# Logged in user can't post



## Klaus (Feb 26, 2012)

I have a friend who has an account here and is unable to post, even when logged in. Any ideas on how to correct that?


----------



## Lwaxy (Feb 26, 2012)

Does he/she use NoScript? Every now and then it needs to be told to fix permissions. 

Other than that I can only think about the usual cookie clearance annoyance.


----------



## Morrus (Feb 26, 2012)

Without further information, my best guess is that your friend should move their chair closer to the keyboard. Once the keyboard is within arm's reach, they should find it much easier to post.
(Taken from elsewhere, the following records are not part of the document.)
/-- An entry of a type with SEQ 1: its bytes, and the entry fetched with the address 0x4000 and 4 in its payload. -/
def entBytes (ty : Nat) (payload : List Byte) : List Byte := leBytes 4 1 ++ leBytes 1 ty ++ List.replicate 11 0 ++ payload
def anEnt (ty : Nat) (payload : List Byte) (st : EntSt) : Entry :=
  ⟨5, 1, 1, ty, false, entBytes ty payload ++ List.replicate (64 - 16 - payload.length) 0 ++ List.replicate 592 0, 3, 1, st, 0, none⟩
/-- Queue 1 of class 1 is on, with the doorbell at d; its ring of 4 entries at 0x8000 holds an entry with a SEQ and TYPE 7. -/
def queueState (seq d : Nat) : State :=
  let s := withT tiny fun t => { t with qdesc := Mem.wrs [] 32 (leBytes 8 0x8000 ++ List.replicate 8 0 ++ leBytes 4 4 ++ [1, 0, 1, 0] ++ leBytes 4 d) }
  poke s (s.localPa 0 (0x8000 + 64)) (leBytes 4 seq ++ [7])
theorem wit_fetch_none : tiny.pickQueue 0 = none ∧ tiny.pendFirm = [] := by decide
theorem wit_fetch (seq d : Nat) (h : (seq = 1 ∧ (d = 1 ∨ d = 4)) ∨ (seq = 2 ∧ d = 1) ∨ (seq = 1 ∧ d = 5)) :
    (queueState seq d).pickQueue 0 = some 1 ∧ ((queueState seq d).stall 0).qd 1 16 4 = 4
      ∧ ((BitVec.ofNat 32 (((queueState seq d).stall 0).qd 1 24 4) - (((queueState seq d).stall 0).queue 1).fetched).toNat = d)
      ∧ (entryFormOk ((queueState seq d).entryBytes 0 1 1) 1 (((queueState seq d).stall 0).qd 1 20 1) = true ↔ seq = 1) := by
  rcases h with ⟨rfl, rfl | rfl⟩ | ⟨rfl, rfl⟩ | ⟨rfl, rfl⟩ <;> decide +kernel
theorem wit_fetch_nop : ((queueState 1 1).entryCheck 0 1 ((queueState 1 1).entryBytes 0 1 1)).isOk = true
    ∧ sliceNum ((queueState 1 1).entryBytes 0 1 1) 4 1 = 7 := by decide +kernel

/-- An entry of TYPE 2 whose card is refused, and one of TYPE 0x11 without a pass. -/
theorem wit_fetch_refused : entryFormOk (entBytes 0x11 (List.replicate 48 0)) 1 0 = true
    ∧ (match (queueState 1 1).entryCheck 0 1 (entBytes 0x11 (List.replicate 48 0)) with
      | .ok _ => false
      | .error _ => true) = true := by decide +kernel

def entState (e : Entry) : State := withT tiny fun t => { t with entries := [e] }
theorem wit_may_start (ty : Nat) (h : ty = 1 ∨ ty = 2 ∨ ty = 7) : let e := anEnt ty [] .fetched
    ((entState e).stall 0).entries[0]? = some e ∧ ((entState e).stall 0).mayStart e = true := by
  rcases h with rfl | rfl | rfl <;> decide +kernel
theorem wit_may_not_start : ((entState (anEnt 1 [] .running)).stall 0).mayStart (anEnt 1 [] .running) = false := by decide
theorem wit_mlaunch (b : Bool) : let s : State := { entState (anEnt 2 [] .fetched) with market := [(0, 1, if b then 0xC0000000 else 0x80000000)] }
    s.busy (sliceNum (anEnt 2 [] .fetched).bytes 24 1) = b ∧ s.members (sliceNum (anEnt 2 [] .fetched).bytes 24 1) = [0] := by
  cases b <;> decide +kernel
/-- The header of the card's kernel cannot be read now. -/
def lcBytes : List Byte := leBytes 8 0x6000 ++ List.replicate 8 0 ++ [1, 0, 1, 0, 1, 0, 1, 0, 1, 0, 1, 0] ++ List.replicate 36 0
def cardEnt (ty : Nat) : Entry := { anEnt ty [] .fetched with bytes := entBytes ty (List.replicate 48 0) ++ lcBytes ++ List.replicate 528 0 }
theorem wit_entry_waits (ty : Nat) (h : ty = 1 ∨ ty = 2) : let s : State := { away (entState (cardEnt ty)) 0x6000 with market := [(0, 1, 0x80000000)] }
    (s.stall 0).mayStart (cardEnt ty) = true ∧ s.members 0 = [0] ∧ s.cardWaits 0 (cardEnt ty).card none = true
      ∧ s.busy (sliceNum (cardEnt ty).bytes 24 1) = false := by rcases h with rfl | rfl <;> decide +kernel
theorem wit_entry_ready : State.cardWaits { entState (anEnt 2 [] .fetched) with market := [(0, 1, 0x80000000)] } 0 (anEnt 2 [] .fetched).card none = false := by
  decide +kernel
def copyEnt (src : Nat) : Entry := anEnt 5 (leBytes 8 src ++ leBytes 8 0x5000 ++ leBytes 4 0x10010010 ++ leBytes 4 0x28080) .fetched
theorem wit_copy_entry (src : Nat) (h : src = 0x4000 ∨ src = 0x5000) : let e := copyEnt src
    ((entState e).stall 0).mayStart e = true ∧ ((entState e).stall 0).cardRoom = true
      ∧ ((CopyD.ofWords ((List.range 8).map fun i => BitVec.ofNat 32 (sliceNum e.bytes (16 + 4 * i) 4))).bad 1 true = true ↔ src = 0x5000) := by
  rcases h with rfl | rfl <;> decide +kernel
theorem wit_copy_entry_full : let e := copyEnt 0x4000
    let s := withT (entState e) fun t => { t with cards := List.replicate 256 ⟨1, 0, 0, [], []⟩ }
    let u := withT (entState e) fun t => { t with cores := (List.range 54).map fun k =>
      (k, { Core.reset with copies := List.replicate 64 ⟨some 0, 0, [], 0, 1, 1, none, false, 0, 0, []⟩ }) }
    (s.stall 0).mayStart e = true ∧ (s.stall 0).cardRoom = false ∧ (u.stall 0).mayStart e = true
      ∧ 64 ≤ (u.core 0 (u.stall 0).copyCore).copies.length
      ∧ ((entState e).core 0 ((entState e).stall 0).copyCore).copies.length < 64 := by decide +kernel
def sigEnt (va : Nat) (st : EntSt) : Entry := anEnt 3 (leBytes 8 va ++ leBytes 4 7 ++ [4]) st
theorem wit_signal : let e := sigEnt 0x4000 .fetched
    ((entState e).stall 0).entries[0]? = some e ∧ ((entState e).stall 0).firstOpen e = true ∧ ((entState e).stall 0).writtenTo e.upto = true := by
  decide +kernel
theorem wit_signal_writes : ((entState (sigEnt 0x4000 .running)).userWrite 0 (BitVec.ofNat 64 (sliceNum (sigEnt 0x4000 .running).bytes 16 8)) 7).isOk
      = true
    ∧ ((entState (sigEnt (2 ^ 40) .running)).userWrite 0 (BitVec.ofNat 64 (sliceNum (sigEnt (2 ^ 40) .running).bytes 16 8)) 7).isOk = false := by
  decide +kernel
/-- One that waits for the write of an earlier entry, and one whose page cannot be translated now. -/
theorem wit_signal_waits : ((withT (entState (sigEnt 0x4000 .running)) fun t => { t with wbuf := [⟨0, 0, none, 0, [7]⟩] }).stall 0).writtenTo 1 = false
    ∧ errs ((away (entState (sigEnt 0x4000 .running)) 0x10000).userWrite 0 0x4000 7) (waitOn 0x400) = true
    ∧ ((entState (sigEnt 0x4000 .waiting)).stall 0).writtenTo 0 = true := by decide +kernel
theorem wit_waitmem_stops : let e := anEnt 4 (leBytes 8 0x4000 ++ leBytes 4 1 ++ [4]) .waiting
    errs ((away (entState e) 0x4000).waitRead 0 e) (waitOn 0x100) = true
    ∧ errs ((withT (entState e) fun t => { t with troot := 0 }).waitRead 0 e) 0x21 = true
    ∧ ((withT (entState e) fun t => { t with clock := 1024 }).stall 0).clock = e.upto + 1024
    ∧ ((withT (entState e) fun t => { t with clock := 1023 }).stall 0).clock < e.upto + 1024 := by decide +kernel
/-- The word at 0x4000 is 0: it has reached 0, and not 1. -/
theorem wit_waitmem (v : Nat) (h : v = 0 ∨ v = 1) : let e := anEnt 4 (leBytes 8 0x4000 ++ leBytes 4 v ++ [4]) .fetched
    ((near (entState e) 0x4000).waitRead 0 e).toOption = some 0 ∧ (((0 : Word) - BitVec.ofNat 32 (sliceNum e.bytes 24 4)).toNat < 2 ^ 31 ↔ v = 0) := by
  rcases h with rfl | rfl <;> decide +kernel
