/-! ## The words of the registers -/

/-- 10_state.md R22 to R37, 60_exceptions.md R270: the word a read of each register returns, field by field, with the
numbers of the completion codes and of DSTAT; every other bit reads 0. -/
def Obligations.RegisterWordsAreLaidOut : Prop :=
  ∀ s : State,
    readReg s .id = 0x44484350 ∧ readReg s .cmd = s.cmd
    ∧ (∀ k, (readReg s .ctrl).getLsbD k = (match k with
        | 0 => s.ie
        | 2 => s.chkCookie
        | _ => false))
    ∧ (∀ k, k < 8 ∨ 16 ≤ k → (readReg s .status).getLsbD k = (match k with
        | 0 => s.pend.isSome
        | 1 => s.done
        | 2 => s.err
        | 3 => s.cmdovr
        | 4 => s.mvalid
        | _ => false))
    ∧ (readReg s .status).extractLsb' 8 8 = (match s.errcode with
        | .none => 0x00
        | .illegalCmd => 0x01
        | .lenRange => 0x02
        | .cntRange => 0x03
        | .idxRange => 0x04
        | .decShortHeader => 0x10
        | .decTruncLen => 0x11
        | .decTruncPayload => 0x12
        | .decBadFixedLen => 0x13
        | .decBadChunk => 0x14
        | .decBadClientId => 0x15
        | .decOptOverflow => 0x16
        | .decBadCookie => 0x17
        | .decBadCode => 0x18
        | .encBadCode => 0x20
        | .encBadWidth => 0x21
        | .encOverflow => 0x22
        | .bldNoOffer => 0x30
        | .bldOverflow => 0x31)
    ∧ (readReg s .rxlen).toNat = s.rxlen.toNat ∧ (readReg s .txlen).toNat = s.txlen.toNat
    ∧ readReg s .xidr = s.xidr ∧ readReg s .bcval = s.bcval ∧ readReg s .pMac0 = s.pMac0
    ∧ (readReg s .pMac1).toNat = s.pMac1.toNat ∧ (readReg s .pSecs).toNat = s.pSecs.toNat
    ∧ readReg s .pGiaddr = s.pGiaddr ∧ readReg s .pTgtip = s.pTgtip
    ∧ (readReg s .optcnt0).toNat = s.optcnt0.toNat ∧ (readReg s .optcnt1).toNat = s.optcnt1.toNat
    ∧ (readReg s .mtype).extractLsb' 0 8 = s.mtype.val ∧ (readReg s .mtype).getLsbD 8 = s.mtype.present
    ∧ (readReg s .mtype).extractLsb' 9 23 = 0
    ∧ (readReg s .dinfo).extractLsb' 0 3 = (match s.dinfo.dstat with
        | .none => 0
        | .ended => 1
        | .unknown => 2
        | .eob => 3
        | .failed => 4)
    ∧ (readReg s .dinfo).extractLsb' 3 5 = 0 ∧ (readReg s .dinfo).extractLsb' 8 8 = s.dinfo.ucode
    ∧ (readReg s .dinfo).extractLsb' 16 13 = s.dinfo.doff ∧ (readReg s .dinfo).extractLsb' 29 3 = 0
    ∧ (ParamOk s → ((readReg s .param).extractLsb' 0 8).toNat = s.maxOpts) ∧ (readReg s .param).extractLsb' 8 8 = 0
    ∧ (readReg s .param).extractLsb' 16 13 = 0x1000 ∧ (readReg s .param).extractLsb' 29 3 = 0
end

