/-! ### decCommit -/

@[simp] theorem decCommit_ie (hdr : List Byte) (r : OptionScan) (s : State) : (decCommit hdr r s).ie = s.ie := by simp [decCommit]
@[simp] theorem decCommit_chkCookie (hdr : List Byte) (r : OptionScan) (s : State) : (decCommit hdr r s).chkCookie = s.chkCookie := by simp [decCommit]
@[simp] theorem decCommit_done (hdr : List Byte) (r : OptionScan) (s : State) : (decCommit hdr r s).done = true := by simp [decCommit]
@[simp] theorem decCommit_err (hdr : List Byte) (r : OptionScan) (s : State) : (decCommit hdr r s).err = false := by simp [decCommit]
@[simp] theorem decCommit_cmdovr (hdr : List Byte) (r : OptionScan) (s : State) : (decCommit hdr r s).cmdovr = s.cmdovr := by simp [decCommit]
@[simp] theorem decCommit_mvalid (hdr : List Byte) (r : OptionScan) (s : State) : (decCommit hdr r s).mvalid = true := by simp [decCommit]
@[simp] theorem decCommit_errcode (hdr : List Byte) (r : OptionScan) (s : State) : (decCommit hdr r s).errcode = .none := by simp [decCommit]
@[simp] theorem decCommit_cmd (hdr : List Byte) (r : OptionScan) (s : State) : (decCommit hdr r s).cmd = s.cmd := by simp [decCommit]
@[simp] theorem decCommit_pend (hdr : List Byte) (r : OptionScan) (s : State) : (decCommit hdr r s).pend = none := by simp [decCommit]
@[simp] theorem decCommit_rxlen (hdr : List Byte) (r : OptionScan) (s : State) : (decCommit hdr r s).rxlen = s.rxlen := by simp [decCommit]
@[simp] theorem decCommit_txlen (hdr : List Byte) (r : OptionScan) (s : State) : (decCommit hdr r s).txlen = s.txlen := by simp [decCommit]
@[simp] theorem decCommit_xidr (hdr : List Byte) (r : OptionScan) (s : State) : (decCommit hdr r s).xidr = s.xidr := by simp [decCommit]
@[simp] theorem decCommit_bcval (hdr : List Byte) (r : OptionScan) (s : State) : (decCommit hdr r s).bcval = s.bcval := by simp [decCommit]
@[simp] theorem decCommit_pMac0 (hdr : List Byte) (r : OptionScan) (s : State) : (decCommit hdr r s).pMac0 = s.pMac0 := by simp [decCommit]
@[simp] theorem decCommit_pMac1 (hdr : List Byte) (r : OptionScan) (s : State) : (decCommit hdr r s).pMac1 = s.pMac1 := by simp [decCommit]
@[simp] theorem decCommit_pSecs (hdr : List Byte) (r : OptionScan) (s : State) : (decCommit hdr r s).pSecs = s.pSecs := by simp [decCommit]
@[simp] theorem decCommit_pGiaddr (hdr : List Byte) (r : OptionScan) (s : State) : (decCommit hdr r s).pGiaddr = s.pGiaddr := by simp [decCommit]
@[simp] theorem decCommit_pTgtip (hdr : List Byte) (r : OptionScan) (s : State) : (decCommit hdr r s).pTgtip = s.pTgtip := by simp [decCommit]
@[simp] theorem decCommit_optcnt0 (hdr : List Byte) (r : OptionScan) (s : State) : (decCommit hdr r s).optcnt0 = BitVec.ofNat 8 r.opts.length := by simp [decCommit]
@[simp] theorem decCommit_optcnt1 (hdr : List Byte) (r : OptionScan) (s : State) : (decCommit hdr r s).optcnt1 = s.optcnt1 := by simp [decCommit]
@[simp] theorem decCommit_mtype (hdr : List Byte) (r : OptionScan) (s : State) : (decCommit hdr r s).mtype = mtypeOf r.opts := by simp [decCommit]
@[simp] theorem decCommit_dinfo (hdr : List Byte) (r : OptionScan) (s : State) : (decCommit hdr r s).dinfo = ⟨r.stat, r.ucode, BitVec.ofNat 13 r.stop⟩ := by simp [decCommit]
@[simp] theorem decCommit_maxOpts (hdr : List Byte) (r : OptionScan) (s : State) : (decCommit hdr r s).maxOpts = s.maxOpts := by simp [decCommit]
@[simp] theorem decCommit_mem (hdr : List Byte) (r : OptionScan) (s : State) : (decCommit hdr r s).mem = ((s.mem.write hdrBase hdr).havoc (optBase .bank0) (entryStride * s.maxOpts) s.draws).writeEntries .bank0 0 r.opts := by simp [decCommit]
@[simp] theorem decCommit_faults (hdr : List Byte) (r : OptionScan) (s : State) : (decCommit hdr r s).faults = s.faults := by simp [decCommit]
@[simp] theorem decCommit_taint (hdr : List Byte) (r : OptionScan) (s : State) : (decCommit hdr r s).taint = false := by simp [decCommit]
@[simp] theorem decCommit_draws (hdr : List Byte) (r : OptionScan) (s : State) : (decCommit hdr r s).draws = s.draws + 1 := by simp [decCommit]
@[simp] theorem decCommit_inbox (hdr : List Byte) (r : OptionScan) (s : State) : (decCommit hdr r s).inbox = s.inbox := by simp [decCommit]
@[simp] theorem decCommit_resp (hdr : List Byte) (r : OptionScan) (s : State) : (decCommit hdr r s).resp = s.resp := by simp [decCommit]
I might be able to help further with a little more information, though. I'll bet you now it's covered here, though.


----------



## Umbran (Feb 26, 2012)

The "little more information" Morrus speaks of includes things like the following:  Who is your friend - what's their EN World username?  When did they register?  Have they *ever* successfully posted?  What browser and operating system are they using?  Are they using any browser plugins?


----------



## Piratecat (Feb 26, 2012)

What's their idea of a romantic evening? Who would play them in a movie of their life?  Who would win in a fight, Dumbledore or Gandalf the Grey? Do they like piña coladas and taking walks in the rain? What's their favorite D&D character?


----------



## RangerWickett (Feb 26, 2012)

And most importantly, after seeing how the mods act, are they sure they really _want_ to post here?


----------



## El Mahdi (Feb 26, 2012)

_"On second thought, let's not go to Camelot ENWorld.  It's a silly place."_


----------



## mkill (Feb 26, 2012)

Question: Is there any special permission necessary to post in the Play by Post sections? I'm trying to start a campaign, and two players joined with new accounts, but they say they can't post. I have no dea why.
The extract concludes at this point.